───── Record set

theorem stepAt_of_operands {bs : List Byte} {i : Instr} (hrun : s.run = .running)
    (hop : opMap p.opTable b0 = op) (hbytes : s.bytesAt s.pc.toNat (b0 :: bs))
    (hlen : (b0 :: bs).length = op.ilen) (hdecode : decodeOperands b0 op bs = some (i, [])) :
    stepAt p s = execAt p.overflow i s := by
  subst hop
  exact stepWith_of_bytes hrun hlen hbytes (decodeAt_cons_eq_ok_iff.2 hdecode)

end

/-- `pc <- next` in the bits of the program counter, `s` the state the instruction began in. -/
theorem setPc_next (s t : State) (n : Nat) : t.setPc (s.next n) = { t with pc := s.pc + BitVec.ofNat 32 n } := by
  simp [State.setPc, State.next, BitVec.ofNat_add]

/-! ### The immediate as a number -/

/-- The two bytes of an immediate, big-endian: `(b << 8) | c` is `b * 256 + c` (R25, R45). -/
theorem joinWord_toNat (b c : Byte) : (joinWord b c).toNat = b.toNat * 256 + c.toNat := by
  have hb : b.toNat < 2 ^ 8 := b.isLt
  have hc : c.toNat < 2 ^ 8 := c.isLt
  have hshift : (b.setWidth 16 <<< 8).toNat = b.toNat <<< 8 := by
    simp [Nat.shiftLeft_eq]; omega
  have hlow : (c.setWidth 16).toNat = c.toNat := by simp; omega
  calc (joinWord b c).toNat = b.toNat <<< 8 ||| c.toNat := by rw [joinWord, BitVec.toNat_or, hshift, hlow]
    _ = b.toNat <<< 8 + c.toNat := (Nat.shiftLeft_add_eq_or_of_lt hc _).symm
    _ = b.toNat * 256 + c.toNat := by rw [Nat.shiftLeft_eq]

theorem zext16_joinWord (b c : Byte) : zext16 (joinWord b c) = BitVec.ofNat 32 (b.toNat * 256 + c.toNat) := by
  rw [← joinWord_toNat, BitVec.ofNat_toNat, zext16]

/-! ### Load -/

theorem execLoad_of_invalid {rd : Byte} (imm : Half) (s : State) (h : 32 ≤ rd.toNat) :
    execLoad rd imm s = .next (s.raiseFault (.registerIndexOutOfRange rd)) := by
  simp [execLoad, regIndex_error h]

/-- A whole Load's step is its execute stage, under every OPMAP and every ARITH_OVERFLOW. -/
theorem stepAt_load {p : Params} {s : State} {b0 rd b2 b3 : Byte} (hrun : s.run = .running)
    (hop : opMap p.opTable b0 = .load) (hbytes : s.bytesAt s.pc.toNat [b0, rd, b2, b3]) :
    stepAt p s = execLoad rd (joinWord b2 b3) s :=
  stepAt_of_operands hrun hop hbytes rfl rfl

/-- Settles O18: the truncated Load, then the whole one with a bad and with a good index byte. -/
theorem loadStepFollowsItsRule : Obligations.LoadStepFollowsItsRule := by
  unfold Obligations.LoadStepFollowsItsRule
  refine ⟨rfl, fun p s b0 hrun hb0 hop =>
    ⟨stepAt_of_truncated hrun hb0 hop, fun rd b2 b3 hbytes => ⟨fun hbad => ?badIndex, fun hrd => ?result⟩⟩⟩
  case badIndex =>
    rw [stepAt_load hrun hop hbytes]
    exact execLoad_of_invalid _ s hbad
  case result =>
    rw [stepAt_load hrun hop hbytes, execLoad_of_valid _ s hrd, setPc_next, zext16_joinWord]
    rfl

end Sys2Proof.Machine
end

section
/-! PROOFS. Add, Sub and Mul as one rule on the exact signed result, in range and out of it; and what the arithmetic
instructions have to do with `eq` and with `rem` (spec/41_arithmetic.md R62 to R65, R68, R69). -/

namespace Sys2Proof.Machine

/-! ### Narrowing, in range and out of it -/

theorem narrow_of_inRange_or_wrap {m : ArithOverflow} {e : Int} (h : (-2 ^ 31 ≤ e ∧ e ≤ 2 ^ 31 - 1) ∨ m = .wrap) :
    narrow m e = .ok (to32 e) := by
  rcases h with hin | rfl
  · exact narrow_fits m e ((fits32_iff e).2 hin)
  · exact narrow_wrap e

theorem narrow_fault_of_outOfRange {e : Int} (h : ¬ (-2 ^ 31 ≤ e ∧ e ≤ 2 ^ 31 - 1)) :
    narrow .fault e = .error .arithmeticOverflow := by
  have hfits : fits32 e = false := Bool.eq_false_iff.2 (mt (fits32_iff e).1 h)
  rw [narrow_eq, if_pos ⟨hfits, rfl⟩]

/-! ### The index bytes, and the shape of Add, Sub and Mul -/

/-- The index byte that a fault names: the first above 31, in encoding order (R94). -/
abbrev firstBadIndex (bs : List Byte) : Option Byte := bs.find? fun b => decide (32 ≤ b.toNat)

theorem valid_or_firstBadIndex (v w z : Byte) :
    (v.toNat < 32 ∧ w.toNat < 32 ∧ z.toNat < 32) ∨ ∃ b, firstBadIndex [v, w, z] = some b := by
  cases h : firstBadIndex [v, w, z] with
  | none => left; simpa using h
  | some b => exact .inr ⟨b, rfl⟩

──────────
───── Record set

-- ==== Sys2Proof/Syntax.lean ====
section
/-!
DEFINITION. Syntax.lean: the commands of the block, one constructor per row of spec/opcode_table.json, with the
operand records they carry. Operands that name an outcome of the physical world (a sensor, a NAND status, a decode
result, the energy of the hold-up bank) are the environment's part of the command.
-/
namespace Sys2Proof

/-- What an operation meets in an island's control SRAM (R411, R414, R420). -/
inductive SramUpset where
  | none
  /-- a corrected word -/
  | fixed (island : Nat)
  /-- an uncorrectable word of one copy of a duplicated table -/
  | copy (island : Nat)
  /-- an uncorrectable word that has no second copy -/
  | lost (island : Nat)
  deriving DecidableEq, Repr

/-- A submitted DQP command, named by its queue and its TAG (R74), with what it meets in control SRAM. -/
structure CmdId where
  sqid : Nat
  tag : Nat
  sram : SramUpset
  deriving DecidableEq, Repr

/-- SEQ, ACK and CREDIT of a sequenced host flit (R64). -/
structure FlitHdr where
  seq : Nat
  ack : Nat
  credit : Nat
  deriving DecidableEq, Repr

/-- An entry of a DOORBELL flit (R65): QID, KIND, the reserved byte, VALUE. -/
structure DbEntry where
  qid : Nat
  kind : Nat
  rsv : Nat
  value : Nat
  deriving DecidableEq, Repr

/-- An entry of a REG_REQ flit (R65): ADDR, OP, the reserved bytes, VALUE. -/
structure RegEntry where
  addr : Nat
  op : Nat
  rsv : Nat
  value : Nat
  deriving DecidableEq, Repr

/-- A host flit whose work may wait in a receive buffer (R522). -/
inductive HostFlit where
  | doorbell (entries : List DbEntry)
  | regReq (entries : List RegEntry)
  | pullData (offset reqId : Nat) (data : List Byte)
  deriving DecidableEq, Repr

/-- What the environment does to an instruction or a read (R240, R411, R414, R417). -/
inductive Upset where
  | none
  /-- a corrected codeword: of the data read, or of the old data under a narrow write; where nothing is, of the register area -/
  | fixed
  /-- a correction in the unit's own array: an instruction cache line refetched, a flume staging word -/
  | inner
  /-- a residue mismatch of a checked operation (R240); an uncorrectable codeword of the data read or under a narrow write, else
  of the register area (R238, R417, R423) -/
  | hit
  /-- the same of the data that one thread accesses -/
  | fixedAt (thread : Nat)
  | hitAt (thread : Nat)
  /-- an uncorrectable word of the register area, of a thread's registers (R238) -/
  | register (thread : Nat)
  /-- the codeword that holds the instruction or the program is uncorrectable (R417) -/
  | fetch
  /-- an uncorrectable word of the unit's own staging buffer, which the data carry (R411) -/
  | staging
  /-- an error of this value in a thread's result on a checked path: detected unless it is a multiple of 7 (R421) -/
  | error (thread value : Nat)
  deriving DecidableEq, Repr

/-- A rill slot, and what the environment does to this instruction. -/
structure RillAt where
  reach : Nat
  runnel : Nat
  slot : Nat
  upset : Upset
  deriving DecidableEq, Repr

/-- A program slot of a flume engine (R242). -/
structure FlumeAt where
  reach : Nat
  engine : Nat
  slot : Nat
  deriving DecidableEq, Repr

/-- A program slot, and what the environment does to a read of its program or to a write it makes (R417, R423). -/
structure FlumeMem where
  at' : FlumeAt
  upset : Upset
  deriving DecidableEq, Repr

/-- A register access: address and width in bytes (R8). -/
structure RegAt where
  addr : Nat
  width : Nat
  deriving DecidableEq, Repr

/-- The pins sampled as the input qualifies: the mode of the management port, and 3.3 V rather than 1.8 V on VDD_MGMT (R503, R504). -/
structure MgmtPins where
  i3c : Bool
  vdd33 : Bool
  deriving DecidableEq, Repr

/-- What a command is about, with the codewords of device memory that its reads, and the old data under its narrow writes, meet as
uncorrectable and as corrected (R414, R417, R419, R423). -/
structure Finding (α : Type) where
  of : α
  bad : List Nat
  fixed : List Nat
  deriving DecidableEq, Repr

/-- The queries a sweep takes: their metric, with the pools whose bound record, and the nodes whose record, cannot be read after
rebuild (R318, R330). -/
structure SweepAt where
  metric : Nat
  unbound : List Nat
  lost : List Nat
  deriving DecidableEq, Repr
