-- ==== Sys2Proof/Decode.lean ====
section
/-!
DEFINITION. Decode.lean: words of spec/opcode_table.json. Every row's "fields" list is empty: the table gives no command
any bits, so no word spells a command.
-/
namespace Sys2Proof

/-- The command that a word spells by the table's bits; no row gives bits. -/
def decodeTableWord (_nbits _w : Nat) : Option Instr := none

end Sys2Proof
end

──────────

» Exercise brief:
Report every line in the data that holds "spec", copying each one.

» Answer to the problem:
instructions have to do with `eq` and with `rem` (spec/41_arithmetic.md R62 to R65, R68, R69). -/
DEFINITION. Syntax.lean: the commands of the block, one constructor per row of spec/opcode_table.json, with the
DEFINITION. Decode.lean: words of spec/opcode_table.json. Every row's "fields" list is empty: the table gives no command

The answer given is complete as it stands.